● **The problem**
Give again, word for word, each line below starting at the one that contains "M.SWAP (R197). -/" and ending at the one that contains "def popWord (w".

● **Stored data**
+++

/-- M.DRAIN to a descriptor (R196): its rows wait in the request path. Each grain's hallmark is then set as R417 (14) has it: a bad
grain that a row covers in part stays bad, where R196 alone says that every grain touched is hallmarked (log 48). -/
def execMDrainDesc (n k : BitVec 5) (cls : BitVec 4) (z : Bool) (s : State) : Host.Outcome State Fault Refusal :=
  matWord (.mDrainDesc n k cls z) 136 (do
    let c ← here
    let caps ← servedCaps (.mDrainDesc n k cls z)
    let d ← rowDesc caps c.matDelta
    readTile n.toNat fun _ => true
    let rows := (← here).tiles.rowsOf n.toNat
    for p in d.rows.zip rows do
      writeLater (← engineAcc .m c.matWalk cls.toNat (padLoc (clusterOf s.cur) p.1) 1280 { mw := true }) (rowBytes p.2)
    if z then onTiles fun t => t.zero n.toNat
    plainEntry (.mDrainDesc n k cls z) caps c.matDelta (rows.map rowBytes).flatten) s

/-- M.SWAP (R197). -/
def execMSwap (n m : BitVec 5) (s : State) : Host.Outcome State Fault Refusal :=
  matWord (.mSwap n m) 136 (do
    readTile n.toNat fun _ => true
    readTile (vtile m.toNat) fun _ => true
    onTiles fun t => t.swapTile n.toNat (vtile m.toNat)
    plainEntry (.mSwap n m) [] 0 []) s

/-! ## Nests, seals, markers (R198, R199, R201, R203) -/

/-- A body word of a nest without iterations: its format word and captures are popped, and nothing else happens (R198). -/
def popWord (w : BitVec 32) (s : State) : Host.Outcome State Fault Refusal :=
  finish .m s ((do
    let c ← here
    taskReady c
    needs (!c.mat.ctr.stop && c.mat.ctr.next.isNone && c.stands c.matWalk)
    let _ ← if isProduct w then popChecked c.matWalk else pure 0
    let _ ← popCaps (!(captureOf w).isEmpty) c.matWalk
    matDone).run s)

/-- M.NEST (R198). -/
def execMNest (b : BitVec 6) (l : BitVec 3) (s : State) : Host.Outcome State Fault Refusal :=
  nestWord .m (.mNest b l) b l 0 s

/-- M.GIVE (R199). -/
def execMGive (p : BitVec 2) (n : BitVec 4) (s : State) : Host.Outcome State Fault Refusal :=
  matWord (.mGive p n) 1 (giveSeals .m (engineOf p) n.toNat) s
/-- M.TAKE (R199). -/
def execMTake (p : BitVec 2) (n : BitVec 4) (s : State) : Host.Outcome State Fault Refusal :=
  matWord (.mTake p n) 1 (takeSeals .m (engineOf p) n.toNat) s

/-- M.TOLL (R191): the word waits in the arbiter, and its grant grows the reservation. -/
def execMToll (n : BitVec 20) (s : State) : Host.Outcome State Fault Refusal :=
  matWord (.mToll n) 1 (do
    let c ← here
    if c.mat.paid = some 0 then onHere fun c => { c with mat := { c.mat with paid := none } }
    else
      needs c.mat.asked.isNone
      askTolls n.toNat true) s

/-- M.ASSAY (R201). -/
def execMAssay (s : State) : Host.Outcome State Fault Refusal :=
  matWord .mAssay 1 (onHere fun c => { c with mat := { c.mat with assayNext := true } }) s

/-- M.START (R203). -/
def execMStart (s : State) : Host.Outcome State Fault Refusal :=
  matWord .mStart 1 (onHere fun c =>
    let nest := c.mat.nest.map fun n => { n with win := [], mark := none }
    { c with mat := { c.mat with nest := nest, win := some { gen := c.mat.gen, closed := false, entries := [] } } }) s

+++

● **Problem solution**
/-- M.SWAP (R197). -/
def execMSwap (n m : BitVec 5) (s : State) : Host.Outcome State Fault Refusal :=
  matWord (.mSwap n m) 136 (do
    readTile n.toNat fun _ => true
    readTile (vtile m.toNat) fun _ => true
    onTiles fun t => t.swapTile n.toNat (vtile m.toNat)
    plainEntry (.mSwap n m) [] 0 []) s

/-! ## Nests, seals, markers (R198, R199, R201, R203) -/

/-- A body word of a nest without iterations: its format word and captures are popped, and nothing else happens (R198). -/
def popWord (w : BitVec 32) (s : State) : Host.Outcome State Fault Refusal :=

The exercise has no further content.